╭─ Records shown

-- ==== Sys2Proof/Machine/Ops.lean ====
section
/-! DEFINITION. The named operations over the local memories and the command record: reading and writing an entry,
drawing UNSPEC values, accepting a command, completing one with success or with an error. -/

namespace Sys2Proof.Machine

/-! The memories as data. -/

/-- The value listed at an index. -/
def Memory.lookup {α : Type} : Memory α → Nat → Option α
  | [], _ => none
  | (j, v) :: m, i => if j = i then some v else Memory.lookup m i

/-- List `v` at `i`, in place of what was listed there. -/
def Memory.insert {α : Type} (i : Nat) (v : α) : Memory α → Memory α
  | [] => [(i, v)]
  | (j, w) :: m => if i < j then (i, v) :: (j, w) :: m else if i = j then (i, v) :: m else (j, w) :: Memory.insert i v m

/-- List nothing at `i`. -/
def Memory.erase {α : Type} (i : Nat) (m : Memory α) : Memory α := m.filter fun c => decide (c.1 ≠ i)

/-- Read an entry of a memory whose unlisted entries read `d`. -/
def Memory.read {α : Type} (d : α) (m : Memory α) (i : Nat) : α := (m.lookup i).getD d

/-- Write an entry of a memory whose unlisted entries read `d`: writing `d` removes the entry. -/
def Memory.write {α : Type} [DecidableEq α] (d : α) (i : Nat) (v : α) (m : Memory α) : Memory α :=
  if v = d then m.erase i else m.insert i v

/-- List `vs` at `i`, `i + 1`, and so on. -/
def Memory.insertAll {α : Type} : Nat → List α → Memory α → Memory α
  | _, [], m => m
  | i, v :: vs, m => Memory.insertAll (i + 1) vs (m.insert i v)

/-- The canonical form: indices strictly rising and below `bound`, and no entry that `dropped` accepts (an entry equal to
what an unlisted index reads as). -/
def Memory.wf {α : Type} (dropped : α → Bool) (bound : Nat) (m : Memory α) : Bool :=
  decide ((m.map Prod.fst).Pairwise (· < ·)) && m.all fun c => decide (c.1 < bound) && !dropped c.2

/-! The local memories of HTB, one entry at a time (20_memory.md R83). -/

/-- FREQ[s] (10_state.md R40). -/
def freqRead (s : State) (sym : Byte) : Word := s.freq.read 0#32 sym.toNat

/-- FREQ[s] <- v (20_memory.md R79). -/
def freqWrite (sym : Byte) (v : Word) (s : State) : State := { s with freq := s.freq.write 0#32 sym.toNat v }

/-- CT[s] (10_state.md R42). -/
def ctRead (s : State) (sym : Byte) : CtEntry := s.ct.read .absent sym.toNat

/-- Write one entry of a code table. -/
def ctPut (sym : Byte) (e : CtEntry) (m : Memory CtEntry) : Memory CtEntry := m.write .absent sym.toNat e

/-- CT[s] <- e (10_state.md R41). -/
def ctWrite (sym : Byte) (e : CtEntry) (s : State) : State := { s with ct := ctPut sym e s.ct }

/-- What NODE[i] reads in draw `d` before anything has written it (10_state.md R43). -/
def freeNode (d i : Nat) : Node where
  freq := Config.freeNodeFreq d i
  leaf := Config.freeNodeLeaf d i
  sym := Config.freeNodeSym d i
  left := Config.freeNodeLeft d i
  right := Config.freeNodeRight d i

/-- NODE[i] (10_state.md R43). -/
def nodeRead (s : State) (i : Nat) : Node := s.node.cells.read (freeNode s.node.draw i) i

/-- SymRead(i) (00_scope.md section 5). -/
def symRead (s : State) (i : Nat) : Byte := s.symBuf.cells.read (Config.freeSymbol s.symBuf.draw i) i

/-- SymWrite of `vs` at `i`, `i + 1`, and so on (00_scope.md section 5). -/
def symWriteAll (i : Nat) (vs : List Byte) (s : State) : State :=
  { s with symBuf := { s.symBuf with cells := s.symBuf.cells.insertAll i vs } }

/-- ByteRead(j) (00_scope.md section 5). -/
def byteRead (s : State) (j : Nat) : Byte := s.byteBuf.cells.read (Config.freeByte s.byteBuf.draw j) j

/-- ByteWrite of `vs` at `j`, `j + 1`, and so on (00_scope.md section 5). -/
def byteWriteAll (j : Nat) (vs : List Byte) (s : State) : State :=
  { s with byteBuf := { s.byteBuf with cells := s.byteBuf.cells.insertAll j vs } }

/-- Every SYM_BUF entry <- UNSPEC, drawn afresh (44_decoder.md R241, 93_implementation_defined.md U5). -/
def symForget (s : State) : State := { s with symBuf := { draw := s.draws, cells := [] }, draws := s.draws + 1 }

/-- Every BYTE_BUF entry <- UNSPEC, drawn afresh (43_bit_packer.md R216, 93_implementation_defined.md U4). -/
def byteForget (s : State) : State := { s with byteBuf := { draw := s.draws, cells := [] }, draws := s.draws + 1 }

/-! The command record. -/

/-- The number of an error (60_exceptions.md R261). -/
def CmdError.code : CmdError → Byte
  | .illegalCmd => 0x01#8
  | .lenRange => 0x02#8
  | .freqOvf => 0x03#8
  | .noTree => 0x04#8
  | .noCode => 0x05#8
  | .outOvf => 0x06#8
  | .padHdr => 0x07#8
  | .padLen => 0x08#8
  | .decodeNoMatch => 0x09#8
  | .decodeResidue => 0x0A#8
  | .tableAmbig => 0x0B#8

/-- Acceptance of command word `w` (40_command_control.md R130). It clears the error record of the command before, which
is all the return from an error there is (60_exceptions.md R270). -/
def accept (w : Word) (s : State) : State :=
  { s with phase := .busy w, done := false, err := false, errCode := none, lastOp := opField w, errInfo := 0#32 }

/-- Completion, the part every outcome shares (40_command_control.md R132). With an `ok` outcome it is all of it: ERR,
ERR_CODE, ERR_INFO and ERR_IP stay (R133). -/
def complete (s : State) : State :=
  { s with phase := .idle, done := true, irqStatus := s.irqStatus ||| 1#2 }

/-- Completion with outcome err(code, info) (40_command_control.md R132, R134). HTB's one way of taking an exception:
the error record of 60_exceptions.md R262 and the ERR interrupt of R266. -/
def completeErr (e : CmdError) (info : Word) (s : State) : State :=
  { complete s with err := true, errCode := some e, errInfo := info, irqStatus := s.irqStatus ||| 3#2 }

/-- The reset event (70_reset_and_hazards.md R290): the reset values of 10_state.md R51, whatever HTB was doing. The
constants of the configuration do not change. The UNSPEC memories are drawn afresh. The host's side of the run (the
events to come and the responses given) is no state of HTB and stays (log 9). -/
def resetEvent (s : State) : State :=
  { State.resetWith s.params with
    node := { draw := s.draws, cells := [] }
    symBuf := { draw := s.draws, cells := [] }
    byteBuf := { draw := s.draws, cells := [] }
    events := s.events
    responses := s.responses
    draws := s.draws + 1 }

end Sys2Proof.Machine
end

╰─

# Task directions
Looking at the entries above, state how many lines contain "phase"; give the number alone.

# Response to the exercise
2